Note that we are using the following features as described in the tutorial for running 405B model Tutorial: Deploying Llama3.1 405B (Trn2)

• Logical NeuronCore Configuration (LNC)

• Tensor parallelism (TP) on Trn2

• Optimized Kernels

The script compiles the model and runs generation on the given input prompt. Please refer to NxD Inference API Reference for more information on these inference_demo flags. Note the path we used to save the compiled model. This path should be used when launching vLLM server for inference so that the compiled model can be loaded without recompilation.

Note

Known issue: Using kernels with bucket length of 1024 or less may lead to Numerical Error in inference.

RuntimeError: Failed to execute the model status=1003 message=Numerical Error

# Replace this with the path where you downloaded and saved the model files.
MODEL_PATH="/home/ubuntu/models/Llama-3.1-405B-Instruct/"
# This is where the compiled model will be saved.

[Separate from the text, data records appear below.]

-- ==== Sys2Proof/Machine/Banks.lean ====
section
/-! DEFINITION. The meanings of the rows of banks and pacing: GRANT, OPERATION_DONE, PACING_TICK (chapters 4 and 5). -/

namespace Sys2Proof.Machine

/-- GRANT: the arbiter of bank `b` acts (R65, R67, R70). -/
def execGrant (b : Bank) (s : State) : Host.Outcome State Fault Refusal := .next (arbiterAct b s)

/-- OPERATION_DONE: the operation of bank `b` ends. With `arbiterFirst` its arbiter acts before the source has acted on
the result: either order is a valid outcome (R65, R68, R69). The source acts here, before the Segment Map Unit takes the
report of the same operation at its own row: R15 and R68 allow either order, and this one is the model's
(notes/assumptions/19.md). -/
def execOperationDone (b : Bank) (arbiterFirst : Bool) (s : State) : Host.Outcome State Fault Refusal :=
  match s.sched.banks[b] with
  | none => .next s
  | some o =>
    let s1 := bankDone b o s
    .next (giveResult o (resultOf o s) (if arbiterFirst then arbiterAct b s1 else s1))

/-- The quiet timer's deadline is the time base's new value (R153). -/
def markTimer (now : Time) (h : HostPort) : HostPort :=
  { h with quietTimer := h.quietTimer.map fun t => if t.deadline = now then { t with due := true } else t }

/-- The time base moves on by one microsecond, and the deadlines it reaches are marked (00_scope.md "Time", R93, R153). -/
def advanceTime (s : State) : State :=
  let now := s.timeBase + 1
  { s with
    timeBase := now
    locks := markWaiters now s.locks
    port0 := markTimer now s.port0
    port1 := markTimer now s.port1 }

/-- The pacing credit of one more microsecond (R80). -/
def accrue (u : ScrubUnit) : ScrubUnit := { u with credit := min 4000 (u.credit + u.rate) }

/-- The patrol's test for issue; in the sweep the pacing has no part in issue (R77, R80). -/
def patrolIssue (s : State) : State :=
  match s.scrub.pass with
  | .patrol => scrubIssue s
  | .sweep => s

/-- PACING_TICK: one microsecond of the time base (R80; notes/assumptions/20.md). -/
def execPacingTick (s : State) : Host.Outcome State Fault Refusal :=
  let s1 := advanceTime s
  .next (patrolIssue { s1 with scrub := accrue s1.scrub })

end Sys2Proof.Machine
end

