/-! ## Queues and banks (R48, R54, R59, R65) -/

/-- Queue M and the copy position in the copy of a chunk (R48, R59): the READ_LINE of the line at the position, alone or behind
the WRITE_LINE of the line before; or that write alone, the read having returned and being kept, which is the model's choice
(notes/assumptions/40.md); or the WRITE_LINE of line 63, with nothing left to issue, at the position line 0, READ that the model
holds then (notes/assumptions/29.md). Outside COPYING queue M is empty (R54) and nothing is kept. -/
def CopyQueueOk (m : Migration) (queue : List Ref) : Prop :=
  if m.state = .copying then
    ∃ j, m.job = some j ∧
      let k := m.copyLine
      let isRead (x : Ref) : Prop := x = { copyReadRef j m.watermark k with granted := x.granted }
      let isWrite (i : Nat) (x : Ref) : Prop := ∃ r, x = { copyWriteRef j m.watermark i r with granted := x.granted }
      (m.kept = none ∧ m.copyStep = .write ∧ k ≤ 63 ∧
          ∃ y, isRead y ∧ (queue = [y] ∨ ∃ i x, k = i + 1 ∧ isWrite i x ∧ queue = [x, y])) ∨
        (∃ i x r, m.kept = some (k, r) ∧ m.copyStep = .write ∧ k = i + 1 ∧ k ≤ 63 ∧ isWrite i x ∧ queue = [x]) ∨
        (m.kept = none ∧ m.copyStep = .read ∧ k = 0 ∧ ∃ x, isWrite 63 x ∧ queue = [x])
  else queue = [] ∧ m.kept = none

/-- Queue M is as the copy of a chunk has it, and empty outside; the reference of a BUSY bank is IN_PROGRESS in the queue of its
source, at that bank. -/
def QueuesOk (s : State) : Prop :=
  CopyQueueOk s.mig s.sched.m ∧
    ∀ (b : Bank) (o : BankOp), s.sched.banks[b] = some o →
      o.ref ∈ s.sched.queue o.source ∧ o.ref.granted.isSome = true ∧ o.ref.bank = b

/-! ## Sizes (R28, R59, R80, R170) -/

/-- Queues T0, T1 and S hold at most 4 references, the Incident List at most 16 records, the dropped count at most 255, the
pacing credit at most 4,000 and each health counter at most 65,535. -/
def SizesOk (s : State) : Prop :=
  s.sched.t0.length ≤ 4 ∧ s.sched.t1.length ≤ 4 ∧ s.sched.s.length ≤ 4 ∧ s.incidents.records.length ≤ 16 ∧
    s.incidents.dropped ≤ 255 ∧ s.scrub.credit ≤ 4000 ∧ ∀ p : PhysSeg, (s.seg.phys[p]).counter ≤ 65535

/-- A property of states is kept by every step. -/
def Kept (inv : State → Prop) : Prop := ∀ s t : State, inv s → step s = .next t → inv t

/-! ## The held-over set and the scrub walk (R46, R77, R79) -/

/-- A queue left the held-over set between `m` and `m'` (R46): the other queues stay in it as they were, and in STEPPING an
empty set brings the lock from NONE to CLOSING. -/
def HeldOverLeft (src : Source) (m m' : Migration) : Prop :=
  m' = { m with heldOver := m'.heldOver, lock := m'.lock } ∧
    m'.heldOver.t0 = (m.heldOver.t0 && decide (src ≠ .host .p0)) ∧
    m'.heldOver.t1 = (m.heldOver.t1 && decide (src ≠ .host .p1)) ∧
    m'.heldOver.s = (m.heldOver.s && decide (src ≠ .scrub)) ∧
    m'.lock =
      if m.state = .stepping ∧ m.lock = .none ∧ m'.heldOver.t0 = false ∧ m'.heldOver.t1 = false ∧ m'.heldOver.s = false then
        .closing
      else m.lock

/-- Where the patrol issues at position `l` (R79): there, or for a RETIRED segment at line 0 of the next segment in the walk
order, 519 being followed by 0, that is not. -/
def PatrolLineAt (g : SegMap) (l k : PLine) : Prop :=
  ((g.phys[l.seg]).role ≠ .retired → k = l) ∧
    ((g.phys[l.seg]).role = .retired →
      k.off = 0 ∧ (g.phys[k.seg]).role ≠ .retired ∧
        ∃ n, 1 ≤ n ∧ k.seg.val = (l.seg.val + n) % 520 ∧
          ∀ (m : Nat) (q : PhysSeg), 1 ≤ m → m < n → q.val = (l.seg.val + m) % 520 → (g.phys[q]).role = .retired)

/-- The references of a patrol from position `l`, one a line, and the position after them (R79). -/
def PatrolWalk (g : SegMap) : PLine → List Ref → PLine → Prop
  | l, [], last => last = l
  | l, r :: rs, last =>
    ∃ k, PatrolLineAt g l k ∧ r = ⟨.scrub .patrol, .physical k, .scrubLine, none⟩ ∧
      PatrolWalk g (if k.off.val = 1048575 then ⟨k.seg + 1, 0⟩ else ⟨k.seg, k.off + 1⟩) rs last

/-- The sweep's position after line `l` (R77): the next line, or line 0 of the lowest segment above that is not RETIRED, or
ENDED if there is none. -/
def SweepLineAfter (g : SegMap) (l : PLine) (pos : ScrubPos) : Prop :=
  (l.off.val ≠ 1048575 → pos = .at ⟨l.seg, l.off + 1⟩) ∧
    (l.off.val = 1048575 →
      (∀ q : PhysSeg, l.seg < q → (g.phys[q]).role ≠ .retired →
        (∀ u : PhysSeg, l.seg < u → u < q → (g.phys[u]).role = .retired) → pos = .at ⟨q, 0⟩) ∧
        ((∀ q : PhysSeg, l.seg < q → (g.phys[q]).role = .retired) → pos = .ended))

/-- The references of the sweep from a position, and the position after them (R77). -/
def SweepWalk (g : SegMap) : ScrubPos → List Ref → ScrubPos → Prop
  | pos, [], last => last = pos
  | .at l, r :: rs, last =>
    r = ⟨.scrub .sweep, .physical l, .initLine, none⟩ ∧ ∃ pos, SweepLineAfter g l pos ∧ SweepWalk g pos rs last
  | .ended, _ :: _, _ => False

/-! ## Words and pieces of a range (R130, R131) -/

/-- The address of word `w` of line index `i` of a range that starts at `start` (R131). -/
def wordAddress (start i w : Nat) : Nat := (start / 64 + i) * 64 + 8 * w

/-- The covered words of line index `i` of a range, ascending (R131). -/
def wordsOfLine (start len i : Nat) : List (Fin 8) :=
  (List.finRange 8).filter fun w => start ≤ wordAddress start i w.val ∧ wordAddress start i w.val < start + len

/-- The first offset that entry `k` of a host side covers (R130). -/
def entryOffset (entries : List (Nat × Nat)) (k : Nat) : Nat := ((entries.take k).map Prod.snd).sum
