-- ==== Sys2Proof/Certificates/Slice0/Obligations.lean ====
section
/-! DEFINITION. The statements for the provers, each a rule of the manual or a property of the whole machine. -/

section Statements

open Sys2Proof Sys2Proof.Machine

/-! ## The queue of commands -/

/-- A step takes the command at the front of the queue and has its effect on the state with the rest. On an empty queue
the block idles, which is the model's choice (notes/assumptions/2.md), but that one port takes the oldest notice of the
Incident List that waits at it, the ports in either order (R172; the model's choice too, notes/assumptions/18.md). -/
def Obligations.StepTakesTheFrontCommand : Prop :=
  ∀ s : State,
    (∀ (c : Instr) (rest : List Instr), s.pending = c :: rest → step s = exec c (s.withPending rest)) ∧
      (s.pending = [] →
        ((∀ p, (s.port p).notices = []) → step s = .next s) ∧
          (∀ p n rest, (s.port p).notices = n :: rest → (s.port p.other).notices = [] →
            step s = .next (s.setPort p (alertsTaken [n] rest (s.port p)))) ∧
          ((∀ p, (s.port p).notices ≠ []) →
            ∃ p n rest, (s.port p).notices = n :: rest ∧
              step s = .next (s.setPort p (alertsTaken [n] rest (s.port p)))))

/-- Every command, in every state, answers a next state, and none touches the queue of the commands that wait. That an
event whose conditions do not hold leaves the state as it is, and is no stop, is the model's choice
(notes/assumptions/1.md). -/
def Obligations.EveryCommandAnswersANextState : Prop :=
  ∀ (i : Instr) (s : State), ∃ t, exec i s = .next t ∧ t.pending = s.pending

/-! ## The register window (R174 to R176) -/

/-- A window write is discarded exactly where R174 and R175 say so; every other one is the command its offset names, of
its own window. That a write of a width R174 does not name, neither narrower than 32 bits nor of 32 or 64 bits, is
discarded is the model's choice (notes/assumptions/45.md). -/
def Obligations.WindowWriteSpellsItsCommand : Prop :=
  ∀ (p : PortId) (w : WindowWrite),
    (decodeWindowWrite p w = .registerWriteDiscarded p w ↔ w.discarded = true) ∧
      (w.discarded = false →
        (w.width = 8 → decodeWindowWrite p w = .setupWrite p (.whole w.value)) ∧
          (w.width = 4 →
            (w.offset = 0x00#12 → decodeWindowWrite p w = .setupWrite p (.low (w.value.extractLsb' 0 32))) ∧
              (w.offset = 0x04#12 → decodeWindowWrite p w = .setupWrite p (.high (w.value.extractLsb' 0 32))) ∧
              (w.offset = 0x08#12 →
                (decodeWindowWrite p w = .enable p ↔ w.value.getLsbD 0 = true) ∧
                  (decodeWindowWrite p w = .disable p ↔ w.value.getLsbD 1 = true) ∧
                  (decodeWindowWrite p w = .reset p ↔ w.value.getLsbD 2 = true)) ∧
              (w.offset = 0x0C#12 → decodeWindowWrite p w = .submit p (w.value.extractLsb' 0 32)) ∧
              (w.offset = 0x10#12 → decodeWindowWrite p w = .consume p (w.value.extractLsb' 0 32))))

/-- EVENTS and STATUS show their items at the bits of R176, and every bit not listed reads 0. The hold reason is NONE
outside RUNNING, and in RUNNING the first of R111's conditions 1 to 3 that fails: STORE_INIT, MARK, CQ_ROOM. A read of
the window returns the whole of SETUP or one half, EVENTS or STATUS as they stand, and 0 everywhere else (R174). That a
read of a width R174 does not name, neither narrower than 32 bits nor of 32 or 64 bits, returns 0 is the model's choice
(notes/assumptions/45.md). -/
def Obligations.EventsAndStatusReadAsEncoded : Prop :=
  (∀ (st : StoreState) (h : HostPort) (offset : BitVec 12) (width : Nat),
    let reads (v : BitVec 64) : Prop := readWindow st h offset width = v
    (width = 8 → offset = 0x00#12 → reads h.setupReg) ∧
      (width = 4 → offset = 0x00#12 → reads ((h.setupReg.extractLsb' 0 32).setWidth 64)) ∧
      (width = 4 → offset = 0x04#12 → reads ((h.setupReg.extractLsb' 32 32).setWidth 64)) ∧
      (width = 4 → offset = 0x14#12 → reads ((eventsWord h).setWidth 64)) ∧
      (width = 4 → offset = 0x18#12 → reads ((statusWord st h).setWidth 64)) ∧
      (¬ (width = 8 ∧ offset = 0x00#12) → ¬ (width = 4 ∧ offset ∈ [0x00#12, 0x04#12, 0x14#12, 0x18#12]) → reads 0)) ∧
  ∀ (st : StoreState) (h : HostPort), h.sqHead ≤ 4095 →
    let used := (h.contexts.toList.filter fun c => c.state != .free).length
    let reason := ((statusWord st h).extractLsb' 6 2).toNat
    (eventsWord h).getLsbD 0 = h.faultCause ∧ (eventsWord h).getLsbD 1 = h.alertCause ∧
      (eventsWord h).getLsbD 2 = h.doneCause ∧ (eventsWord h).getLsbD 3 = false ∧
      ((eventsWord h).extractLsb' 4 2).toNat =
        (if h.faultCause then 1 else if h.alertCause then 2 else if h.doneCause then 3 else 0) ∧
      (eventsWord h).extractLsb' 6 26 = 0#26 ∧
      ((statusWord st h).extractLsb' 0 3).toNat =
        (match h.state with
        | .off => 0
        | .setup => 1
        | .running => 2
        | .draining => 3
        | .faulted => 4
        | .resetting => 5) ∧
      ((statusWord st h).extractLsb' 3 3).toNat =
        (match h.faultCode with
        | .none => 0
        | .setupInvalid => 1
        | .setupFetchError => 2
        | .tailInvalid => 3
        | .headOverrun => 4
        | .fetchError => 5
        | .postError => 6) ∧
      (h.state ≠ .running → reason = 0) ∧ (h.state = .running → st ≠ .ready → reason = 1) ∧
      (h.state = .running → st = .ready → h.hold = .paused → reason = 2) ∧
      (∀ v, h.state = .running → st = .ready → h.hold = .clear → h.values = some v →
        reason = if used + h.unconsumed < v.cqEntries then 0 else 3) ∧
      ((statusWord st h).getLsbD 8 = true ↔ st = .ready) ∧
      ((statusWord st h).extractLsb' 9 7).toNat = used ∧
      ((statusWord st h).extractLsb' 16 12).toNat = h.sqHead ∧ (statusWord st h).extractLsb' 28 4 = 1#4

/-! ## Power-on (R16, R24, R26, R27, R58, R75, R85, R103) -/

/-- A power-on reset puts every block at its power-on values and starts the read of the Retirement Memory, whose slots
it keeps but for the target of a write in progress (R26), where the operand says what is left (the model's choice,
notes/assumptions/11.md). Kept besides: the state of the links (notes/assumptions/12.md) and the commands that wait. The
epoch, the model's own field, goes up by one (notes/assumptions/6.md); the store is the list of words with nothing
listed, and the other fields of the model's own start empty or at 0 (notes/assumptions/7.md, 13.md, 14.md, 18.md, 25.md,
40.md). That the 64 FREE contexts of a port hold zeros and no command besides their state is the model's choice
(notes/assumptions/42.md). -/
def Obligations.PowerOnResetsEveryBlock : Prop :=
  ∀ (left : SlotRemnant) (s : State), ∃ t, exec (.powerOnReset left) s = .next t ∧
    t.timeBase = 0 ∧ t.store = [] ∧ t.epoch = s.epoch + 1 ∧ t.reports = [] ∧
    t.sched = ⟨[], [], [], [], Vector.replicate 16 none, Vector.replicate 16 .p0⟩ ∧
    t.seg.queue = [] ∧ t.seg.threshold = 64 ∧
    t.mig = ⟨.idle, none, 0, .none, ⟨false, false, false⟩, 0, .read, none⟩ ∧
    t.scrub = ⟨.initializing, .sweep, .at ⟨0, 0⟩, 256, 0, 0⟩ ∧
    t.locks = ⟨Vector.replicate 256 ⟨none, false⟩, [], .off, .off⟩ ∧ t.maint = ⟨none, .p0⟩ ∧ t.incidents = ⟨[], 0, 0⟩ ∧
    (∀ p, t.port p = { HostPort.powerOn with linkUp := (s.port p).linkUp }) ∧ t.pending = s.pending ∧
    t.ret.reading = true ∧ t.ret.current = none ∧ t.ret.writing = none ∧
    (s.ret.writing = none → t.ret.slot0 = s.ret.slot0 ∧ t.ret.slot1 = s.ret.slot1) ∧
    ∀ i, s.ret.writing = some i →
      let now : SlotImage := match left with
        | .blank => .blank
        | .invalid => .image { i with checkOk := false }
        | .programmed => .image i
      if s.ret.current = some .slot0 then t.ret.slot0 = s.ret.slot0 ∧ t.ret.slot1 = now
      else t.ret.slot0 = now ∧ t.ret.slot1 = s.ret.slot1

/-- The table of R24: which slot becomes current, which list is taken, and when NV_FAULT is appended; the map is then
the build of that list (R27), and the sweep begins: with queue S empty, the INIT_LINEs of lines 0 to 3 of the lowest
segment not on the list (R77). A port still OFF holds ALERT from the first NV_FAULT on (R172), and any other is given
its notice. The generation 0 held while no slot is current is the model's choice (notes/assumptions/9.md), and so is
when a port that is not OFF takes the notice (notes/assumptions/18.md). -/
def Obligations.RetirementReadSetsTheListAndTheSlot : Prop :=
  ∀ (answered : Bool) (s : State), s.ret.reading = true → s.mig.state = .idle →
    ∃ (t : State) (list : List PhysSeg) (current : Option (SlotNo × BitVec 32)) (fault : Bool),
      exec (.retirementReadDone answered) s = .next t ∧
      t = { s with seg := mapBuild list, ret := t.ret, incidents := t.incidents, scrub := t.scrub,
                   sched := { s.sched with s := t.sched.s }, port0 := t.port0, port1 := t.port1 } ∧
      t.ret = { s.ret with current := current.map Prod.fst, generation := (current.map Prod.snd).getD 0, reading := false } ∧
      t.incidents =
        (if fault then (appendIncident ⟨.nvFault, .powerOn, none, none, none, none⟩ s).incidents else s.incidents) ∧
      (∀ p, if fault = true ∧ s.incidents.records = [] then Notified .nonEmpty (s.port p) (t.port p) else t.port p = s.port p) ∧
      (∀ p, fault = true → s.incidents.records = [] → (s.port p).state = .off →
        (t.port p).alertCause = true ∧ (t.port p).notices = []) ∧
      (∀ p : PhysSeg, s.sched.s = [] → s.scrub.pass = .sweep → s.scrub.outstanding = 0 → p ∉ list →
        (∀ q : PhysSeg, q < p → q ∈ list) →
        t.sched.s = (List.range 4).map (fun n =>
            ⟨.scrub .sweep, .physical ⟨p, Fin.ofNat 1048576 n⟩, .initLine, none⟩) ∧
          t.scrub = { s.scrub with pos := .at ⟨p, 4⟩, outstanding := 4 }) ∧
      match answered, s.ret.slot0.validImage, s.ret.slot1.validImage with
      | false, _, _ => list = [] ∧ current = none ∧ fault = true
      | true, some a, some b =>
        if a.generation < b.generation then
          list = b.entries.map (Fin.ofNat 520) ∧ current = some (.slot1, b.generation) ∧ fault = false
        else list = a.entries.map (Fin.ofNat 520) ∧ current = some (.slot0, a.generation) ∧ fault = false
      | true, some a, none =>
        list = a.entries.map (Fin.ofNat 520) ∧ current = some (.slot0, a.generation) ∧ fault = false
      | true, none, some b =>
        list = b.entries.map (Fin.ofNat 520) ∧ current = some (.slot1, b.generation) ∧ fault = false
      | true, none, none =>
        list = [] ∧ current = none ∧ (fault = false ↔ s.ret.slot0 = .blank ∧ s.ret.slot1 = .blank)

/-- The map the build makes from a retired list of up to 8 distinct segments (R27): listed segments RETIRED, the first
512 of the others paired in order with the logical segments, the rest SPARE and listed ascending, counters 0, queue
empty, threshold 64. -/
def Obligations.MapBuildPairsSegmentsInOrder : Prop :=
  ∀ retired : List PhysSeg, retired.Nodup → retired.length ≤ 8 →
    let g := mapBuild retired
    g.retired = retired ∧ (∀ p ∈ retired, g.phys[p] = ⟨.retired, none, 0⟩) ∧
      (∀ l : LogSeg, (g.map[l]).state = .mapped ∧ (g.map[l]).again = false ∧ (g.map[l]).phys ∉ retired ∧
        g.phys[(g.map[l]).phys] = ⟨.mapped, some l, 0⟩) ∧
      (∀ i j : LogSeg, i < j → (g.map[i]).phys < (g.map[j]).phys) ∧
      (∀ p : PhysSeg, p ∉ retired →
        (∃ l : LogSeg, (g.map[l]).phys = p) ∨
          (g.phys[p] = ⟨.spare, none, 0⟩ ∧ p ∈ g.spares ∧ ∀ l : LogSeg, (g.map[l]).phys < p)) ∧
      g.spares.Pairwise (· < ·) ∧ g.spares.length = 8 - retired.length ∧ (∀ p ∈ g.spares, (g.phys[p]).role = .spare) ∧
      g.queue = [] ∧ g.threshold = 64

/-! ## The store (R4 to R13) -/

/-- What the code reports exactly (R6): no bit in error CLEAN, one bit CORRECTED with the data written, two bits
UNCORRECTABLE; a poisoned word POISONED, and with one further bit in error UNCORRECTABLE. The 72 single-bit syndromes,
zero and the poison syndrome are distinct. -/
def Obligations.CheckCodeIsExactForOneAndTwoBits : Prop :=
  ((0#8 :: poisonSyndrome :: singles columnOf).Nodup) ∧
    ∀ d : Word,
      decodeStored (validWord d) = ⟨.clean, d⟩ ∧ decodeStored (poisonWord d) = ⟨.poisoned, d⟩ ∧
        (∀ b : Fin 72, decodeStored (flipBit (validWord d) b) = ⟨.corrected, d⟩) ∧
        (∀ b c : Fin 72, b ≠ c →
          decodeStored (flipBit (flipBit (validWord d) b) c) =
            ⟨.uncorrectable, (flipBit (flipBit (validWord d) b) c).data⟩) ∧
        ∀ b : Fin 72, (decodeStored (flipBit (poisonWord d) b)).outcome = .uncorrectable

/-- What each line operation reads and leaves in each word of the store (R4, R10 to R13), and the health report it hands
(R8): for an operation that reads, one entry a word found CORRECTED or UNCORRECTABLE, in ascending word order, and no
report if there is none. A bit in error flips that one of the 72 stored bits and nothing else: no other word, and
nothing outside the store (R6). -/
def Obligations.LineOperationsReadAndWriteAsLaidDown : Prop :=
  (∀ (line : PLine) (word : Fin 8) (bit : Fin 72) (s : State), ∃ t, exec (.bitInError line word bit) s = .next t ∧
    t = { s with store := t.store } ∧
    (∀ (k : PLine) (w : Fin 8), (k ≠ line ∨ w ≠ word) →
      storedAt t.epoch t.store (wordNumber k w) = storedAt s.epoch s.store (wordNumber k w)) ∧
    let old := storedAt s.epoch s.store (wordNumber line word)
    let new := storedAt t.epoch t.store (wordNumber line word)
    new.data = (if bit.val < 64 then old.data ^^^ BitVec.twoPow 64 bit.val else old.data) ∧
      new.check = (if bit.val < 64 then old.check else old.check ^^^ BitVec.twoPow 8 (bit.val - 64))) ∧
  (∀ (e : Nat) (m : Memory) (op : LineOp) (l k : PLine) (w : Fin 8),
    let old := storedAt e m (wordNumber k w)
    let new := storedAt e (performOp e m op l).1 (wordNumber k w)
    let result := (performOp e m op l).2
    (k ≠ l → new = old) ∧
      (k = l →
        match op with
        | .readLine => new = old ∧ ∃ r, result = some r ∧ r[w] = decodeStored old
        | .writeLine o =>
          result = none ∧
            new =
              (if o.mask.getLsbD w then
                if o.poison.getLsbD w then poisonWord o.data[w] else validWord o.data[w]
              else old)
        | .scrubLine =>
          (∃ r, result = some r ∧ r[w] = decodeStored old) ∧
            new =
              (match (decodeStored old).outcome with
              | .clean => old
              | .corrected => validWord (decodeStored old).data
              | .poisoned => old
              | .uncorrectable => poisonWord old.data)
        | .initLine => result = none ∧ new = validWord 0)) ∧
    ∀ (e : Nat) (m : Memory) (op : LineOp) (l : PLine) (src : Source),
      let report := healthReportOf src op l (performOp e m op l).2
      let outcome (w : Fin 8) : WordOutcome := (decodeStored (storedAt e m (wordNumber l w))).outcome
      let found := (List.finRange 8).filter fun w => decide (outcome w = .corrected ∨ outcome w = .uncorrectable)
      if op = .readLine ∨ op = .scrubLine then
        report =
          if found = [] then []
          else [⟨l, src, decide (op = .scrubLine), found.map fun w => ⟨w, decide (outcome w = .uncorrectable)⟩⟩]
      else report = []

The same path
# should be used when launching vLLM server for inference.
COMPILED_MODEL_PATH="/home/ubuntu/traced_model/Llama-3.1-405B-Instruct/"

NUM_CORES=128
TP_DEGREE=64
LNC=2

export NEURON_RT_VIRTUAL_CORE_SIZE=$LNC
export NEURON_RT_NUM_CORES=$((NUM_CORES/NEURON_RT_VIRTUAL_CORE_SIZE))
export NEURON_RT_EXEC_TIMEOUT=600


inference_demo \
    --model-type llama \
    --task-type causal-lm \
        run \
        --model-path $MODEL_PATH \
        --compiled-model-path $COMPILED_MODEL_PATH \
        --torch-dtype bfloat16 \
        --start_rank_id 0 \
        --local_ranks_size $TP_DEGREE \
        --tp-degree $TP_DEGREE \
        --batch-size 1 \
        --max-context-length 12288 \
        --seq-len 12800 \
        --on-device-sampling \
        --top-k 1 \
        --fused-qkv \
        --sequence-parallel-enabled \
        --qkv-kernel-enabled \
        --attn-kernel-enabled \
        --mlp-kernel-enabled \
        --cc-pipeline-tiling-factor 1 \
        --pad-token-id 2 \
        --enable-bucketing \
        -—context-encoding-buckets 2048 4096 10240 12288 \
        -—token-generation-buckets 12800 \
        --prompt "What is annapurna labs?" 2>&1 | tee log

The above script will compile a Neuron model for this base-case configuration, and also run generate on the example prompt specified with the -prompt flag. You can change this prompt to your prompt of choice. The script’s output will be written into log, a log file in the working directory.

In addition, in the subsequent runs of this script, you can add a --skip-compile flag to skip the compiling step since the model is already compiled in the first run of the script. This will allow you to test the model with different prompts.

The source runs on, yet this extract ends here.